The inspectors of election were three persons appointed by the board of education. When they had organized and were ready to proceed, plaintiff Lillian Heims offered two resolutions successively, each to the effect that the amount of loan to be submitted be $70,000, one resolution providing an interest rate of not to exceed 5 per cent. and the other 4 per cent. per annum. The inspectors declared the resolutions out of order and refused to submit them to the assembled electors. No amount was submitted to or voted on by the electors present, but the sum on the ballot was that estimated by the board of education. Neither by the record nor briefs are we informed whether the ballots stated an interest rate.

Plaintiffs contend the election was governed in all respects by chapter 12, part 2, Act No. 319, Pub. Acts 1927, Comp. Laws 1929, § 7486, which applies to graded school districts, and provides that the district board and one person selected by the qualified voters present at the meeting shall constitute the inspectors of election; that the district shall determine the rate of interest; and ‘the district board, or board of education, shall estimate the amount of money necessary to be raised and shall state their estimate in the notices of the annual or special meeting, at which the question of borrowing money and issuing bonds shall be submitted to the people; and at said meeting the voters shall have power to ratify by vote aforesaid the estimate of the district board, or board of education, or to fix a new limit on the amount to be borrowed and for which bonds may be issued.’

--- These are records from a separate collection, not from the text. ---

/-- The members' data in rank order: this module's own and what the command brings; none when a member's is missing. -/
def gatherMembers (n own : Nat) (mine : Member) (peers : List PeerData) : Option (List Member) :=
  (List.range n).foldr (fun r acc =>
    match (if r = own then some mine else (peers.find? (fun p => p.rank == r)).map (fun p => ⟨p.bytes, p.bad, p.anchors⟩)), acc with
    | some d, some ds => some (d :: ds)
    | _, _ => none) (some [])

/-- Bytes of a tenant range read as flat data: a poisoned unit makes the verdict unclean (R228). -/
def Ctx.readRange (x : Ctx) (addr bytes : Nat) (m : Mach) : List Byte × List Nat × Mach :=
  let keys := x.gaKeys m.core addr (ceilDiv bytes 64)
  let bad := (List.range keys.length).filter (fun i => m.bad (keys.getD i 0))
  let m1 := if bad.isEmpty then m else m.up (fun c => c.modJob x.plan.handle (Job.unclean causeFault))
  ((m.units keys).take bytes, bad, m1)

/-- Units written at a tenant address with their poison bits. -/
def Ctx.putRange (x : Ctx) (addr : Nat) (bytes : List Byte) (bad : Nat → Bool) (m : Mach) : Mach :=
  let n := ceilDiv bytes.length 64
  let keys := x.gaKeys m.core addr n
  x.moved addr keys (m.putMarked keys (padTo (64 * n) bytes) (tabulate n bad))

/-- A draw that a given logical module makes (R306). -/
def Ctx.drawAs (x : Ctx) (module lane cyc : Nat) : Nat :=
  cbPiece (gxCb64 x.job.key.toNat (cbX1 x.job.step.toNat lane x.lsid.toNat) (cbD module x.job.beat cyc)) 0

/-- A result element converted by its owner (R37, R306, R526): an FP32 result is not converted. -/
def Ctx.outElem (x : Ctx) (f : CollF) (owner j : Nat) (v : U32) : Nat :=
  let ft := fmtD f.outFmt
  let cvt := cvtOf f.cvt
  let r := if cvt.sr then x.drawAs owner (j % 32) (x.issue + j / 32) else 0
  match ft with
  | .bf16 => bf16P.convert cvt.sat cvt.sr r (f32 v)
  | .fp16 => fp16P.convert cvt.sat cvt.sr r (f32 v)
  | _ => v.toNat

/-- The runs of elements a station writes of `n` equal segments: (first element, elements) of its share of each (R300). -/
def shareRuns (count n c i : Nat) : List (Nat × Nat) :=
  let seg := count / max n 1
  let sub := seg / max c 1
  tabulate n (fun q => (q * seg + i * sub, sub))

/-! ### Reductions -/

/-- Elements of the input format as FP32 values (R130, R303). -/
def inVals (ft : Fmt) (bs : List Byte) : List U32 := flatVals ft bs

/-- FP32 max and min of collectives (R304). -/
def maxOp (a b : U32) : U32 := toF32 ((f32 a).vmax (f32 b))

/-- FP32 min. -/
def minOp (a b : U32) : U32 := toF32 ((f32 a).vmin (f32 b))

/-- Where a reduction writes: ALLREDUCE every share, REDUCE_SCATTER this rank's, and the address of an element's place. -/
def Ctx.reduceRuns (x : Ctx) (opc : Nat) (f : CollF) (g : Grp) : List ((Nat × Nat) × Nat) :=
  let (c, i) := g.share x.lsid
  let rank := g.ent.rank.getD 0
  let sz := fmtBytes f.outFmt
  let count := f.count.toNat
  let runs := shareRuns count g.n c i
  if opc = 0x91 then
    match runs[rank]? with
    | some r => [(r, f.dst.toNat + (r.1 - rank * (count / max g.n 1)) * sz)]
    | none => []
  else runs.map (fun r => (r, f.dst.toNat + r.1 * sz))

/-- Results written run by run (R302): `val` gives an element's code and `bad` whether it carries poison. -/
def Ctx.putRuns (x : Ctx) (f : CollF) (runs : List ((Nat × Nat) × Nat)) (val : Nat → Nat) (bad : Nat → Bool) (m : Mach) : Mach :=
  let sz := fmtBytes f.outFmt
  runs.foldl (fun m r =>
    let bytes := (tabulate r.1.2 (fun k => bytesLE sz (val (r.1.1 + k)))).flatten
    let per := 64 / max sz 1
    x.putRange r.2 bytes (fun u => (List.range per).any (fun k => bad (r.1.1 + u * per + k))) m) m

/-- An FP32, max or min reduction (R303, R304). -/
def Ctx.plainReduce (x : Ctx) (opc : Nat) (f : CollF) (g : Grp) (ms : List Member) (stale : Bool) (m : Mach) : Mach :=
  let ft := fmtD f.fmtIn
  let isz := fmtBytes f.fmtIn
  let vals := ms.map (fun d => (inVals ft d.bytes).toArray)
  let op := if f.red == 4 then maxOp else if f.red == 5 then minOp else f32Add
  let count := f.count.toNat
  let owner := fun (j : Nat) => g.ent.members.getD (j / max (count / max g.n 1) 1) 0
  x.putRuns f (x.reduceRuns opc f g)
    (fun j => x.outElem f (owner j) j (reduceElem op g count j (vals.map (fun a => a.getD j 0))))
    (fun j => stale || ms.any (fun d => d.bad.contains (j * isz / 64))) m

/-- The reduced anchor byte of a chunk (R45, R50): the largest over the members. -/
def reducedByte (ms : List (List Nat)) (ch : Nat) : Nat := listMax (ms.map (fun l => l.getD ch 0))

/-- The exact anchor bytes of every chunk of flat data (R45). -/
def exactBytes (vals : List U32) : List Nat := (chunks 1024 vals).map (fun c => listMax (c.map anchorByte))

/-- The chunks of a station's share of the segments. -/
def Ctx.myChunks (x : Ctx) (f : CollF) (g : Grp) : List Nat :=
  let (c, i) := g.share x.lsid
  (shareRuns f.count.toNat g.n c i).flatMap (fun r => List.range' (r.1 / 1024) (r.2 / 1024))

/-- The bytes that a station of an anchored reduction brings to the kite line: with ANCH 0 the exact anchor bytes of its chunks (R307), with ANCH 1 those of their
records (R308); none for another collective. -/
def Ctx.ownAnchors (x : Ctx) (opc : Nat) (f : CollF) (g : Grp) (m : Mach) : List Nat :=
  if !(opc ≤ 0x91 && (f.red == 2 || f.red == 3)) then []
  else
    let n := f.count.toNat / 1024
    let all :=
      if f.anch then
        let fa := if f.red == 3 then Fmt.as128 else .as64
        (x.readRange (f.src.toNat + n * tileUnits fa * 64) n m).1.map (fun b => b.toNat)
      else exactBytes (inVals (fmtD f.fmtIn) (x.readRange f.src.toNat (f.count.toNat * fmtBytes f.fmtIn) m).1)
    (x.myChunks f g).map (fun ch => all.getD ch 0)

/-- The max-reductions of an anchored reduction submitted to the kite line (R307, R308): 64 chunks each, lane width 8, operation MAXU. -/
def Ctx.anchorOps (x : Ctx) (f : CollF) (own : List Nat) (m : Mach) : Mach :=
  (chunks 64 own).foldl (fun m b => m.up (fun c =>
    let s := c.kiteNext x.plan.handle f.group.toNat
    (c.kiteBump x.plan.handle f.group.toNat 1).kiteSubmit
      { plan := x.plan.handle, group := f.group, seq := BitVec.ofNat 14 s, epoch := epochOf x.job.step x.job.attempt, op := 2, width := 0, submitter := 2 }
      (b.map (BitVec.ofNat 8)))) m

/-- An EXACT anchored reduction (R305, R307). -/
def Ctx.exactReduce (x : Ctx) (opc : Nat) (f : CollF) (g : Grp) (ms : List Member) (stale : Bool) (m : Mach) : Mach :=
  let ft := fmtD f.fmtIn
  let fa := if f.red == 3 then Fmt.as128 else .as64
  let isz := fmtBytes f.fmtIn
  let vals := ms.map (fun d => (inVals ft d.bytes).toArray)
  let anch := ms.map (fun d => exactBytes (inVals ft d.bytes))
  let bf := fmtD f.outFmt == .bf16
  x.putRuns f (x.reduceRuns opc f g)
    (fun j =>
      let b := reducedByte anch (j / 1024)
      anchorFinal fa bf (cvtOf f.cvt).sat b (vals.foldl (fun s a => anchorAdd fa s (anchorConvert fa b (a.getD j 0))) 0))
    (fun j => stale || ms.any (fun d => d.bad.contains (j * isz / 64))) m

/-- The AS tiles of a station's share of its own data read (R93, R300, R301): their integers, carried bytes and poison, chunk by chunk. -/
def Ctx.readAs (x : Ctx) (fa : Fmt) (addr n : Nat) (my : List Nat) (m : Mach) : List (List Int × Nat × Bool) × Mach :=
  (List.range n).foldl (fun (acc : List (List Int × Nat × Bool) × Mach) i =>
    if !(my.contains i) then (acc.1 ++ [(List.replicate 1024 0, 0, false)], acc.2)
    else
      let keys := x.gaKeys acc.2.core (addr + i * tileUnits fa * 64) (tileUnits fa)
      let (t, m1) := x.readTileAt fa none keys acc.2
      let ns := t.blocks.flatMap (fun b => b.codes.map (signed (elemBits fa)))
      (acc.1 ++ [(ns, (t.trailer.scale.getD 0 0).toNat, t.poison)], m1)) ([], m)

/-- A CARRIED anchored reduction (R305, R308): the anchor table receives each chunk's next carried byte, and a miss makes the verdict unclean. -/
def Ctx.carriedReduce (x : Ctx) (opc : Nat) (f : CollF) (g : Grp) (mine : List (List Int × Nat × Bool)) (own : Nat) (ms : List Member)
    (stale : Bool) (m : Mach) : Mach :=
  let fa := if f.red == 3 then Fmt.as128 else .as64
  let sz := elemBits fa / 8
  let ints := ms.mapIdx (fun r d =>
    if r = own then (mine.flatMap (fun c => c.1)).toArray else ((chunks sz d.bytes).map (fun b => signed (elemBits fa) (natLE b))).toArray)
  let recs := ms.map (fun d => d.anchors.map (fun b => b.toNat))
  let h := f.head.toNat
  let my := x.myChunks f g
  let bcOf := fun (ch : Nat) => ((mine[ch]?).map (fun c => c.2.1)).getD 0
  let bf := fmtD f.outFmt == .bf16
  let m2 := x.putRuns f (x.reduceRuns opc f g)
    (fun j =>
      let ch := j / 1024
      let b := if reducedByte recs ch = 0xFF then 0xFF else bcOf ch
      anchorFinal fa bf (cvtOf f.cvt).sat b (ints.foldl (fun s a => anchorAdd fa s (a.getD j 0)) 0))
    (fun j => stale || (mine.getD (j / 1024) ([], 0, false)).2.2 || ms.any (fun d => d.bad.contains (j * sz / 64))) m
  let misses := (my.filter (fun ch => anchorMissed (bcOf ch) (reducedByte recs ch))).map (fun ch => (ch, reducedByte recs ch))
  let m3 := my.foldl (fun m ch =>
    let r := reducedByte recs ch
    let b := if anchorMissed (bcOf ch) r then anchorRaised h r else anchorNext h (bcOf ch) r
    match x.gaKeys m.core (g.anchorOff + ch / 64 * 64) 1 with
    | k :: _ => m.patch (k + ch % 64) [BitVec.ofNat 8 b]
    | [] => m) m2
  let m4 := m3.up (fun c => c.addRec x.job 0xFF (.anchor g.anchorOff h misses))
  if misses.isEmpty then m4 else m4.up (fun c => c.modJob x.plan.handle (Job.unclean 1))

/-- ALLREDUCE or REDUCE_SCATTER once every member's data are there. -/
def Ctx.reduce (x : Ctx) (opc : Nat) (f : CollF) (g : Grp) (peers : List PeerData) (stale : Bool) (m : Mach) : Option Mach :=
  let own := g.ent.rank.getD 0
  let count := f.count.toNat
  if (f.red == 2 || f.red == 3) && f.anch then
    let fa := if f.red == 3 then Fmt.as128 else .as64
    let n := count / 1024
    let (mine, m1) := x.readAs fa f.src.toNat n (x.myChunks f g) m
    let (recs, _, m2) := x.readRange (f.src.toNat + n * tileUnits fa * 64) n m1
    (gatherMembers g.n own ⟨[], [], recs⟩ peers).map (fun ms => x.carriedReduce opc f g mine own ms stale m2)
  else
    let (bs, bad, m1) := x.readRange f.src.toNat (count * fmtBytes f.fmtIn) m
    (gatherMembers g.n own ⟨bs, bad, []⟩ peers).map (fun ms =>
      if f.red == 2 || f.red == 3 then x.exactReduce opc f g ms stale m1 else x.plainReduce opc f g ms stale m1)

Defendants admit that the election was not conducted as required by chapter 12, but assert that such chapter had been superseded by chapter 7, Comp. Laws 1929, § 7446, under which they had acted. Chapter 7 provides that the board of education of any district, except primary school districts, ‘may form said district into one or more voting precincts' and, when that is done, shall provide for the registration of voters, shall appoint three electors to compose a board of election inspectors, and otherwise provides for the conduct of elections. A resolution forming the district into one voting precinct had been adopted by defendant board. It is contended that the right of the assembled electors to reject the estimate of the board and to fix a new bond limit was abrogated by this action as the election thereby became governed exclusively by the provisions of chapter 7 because of the language in section 7 (Comp. Laws 1929, § 7452) thereof: ‘In any school district coming within the provisions of this chapter, and having an annual meeting at which all the voters may assemble for the consideration of questions which may come before them, the board of education shall determine what questions and pro...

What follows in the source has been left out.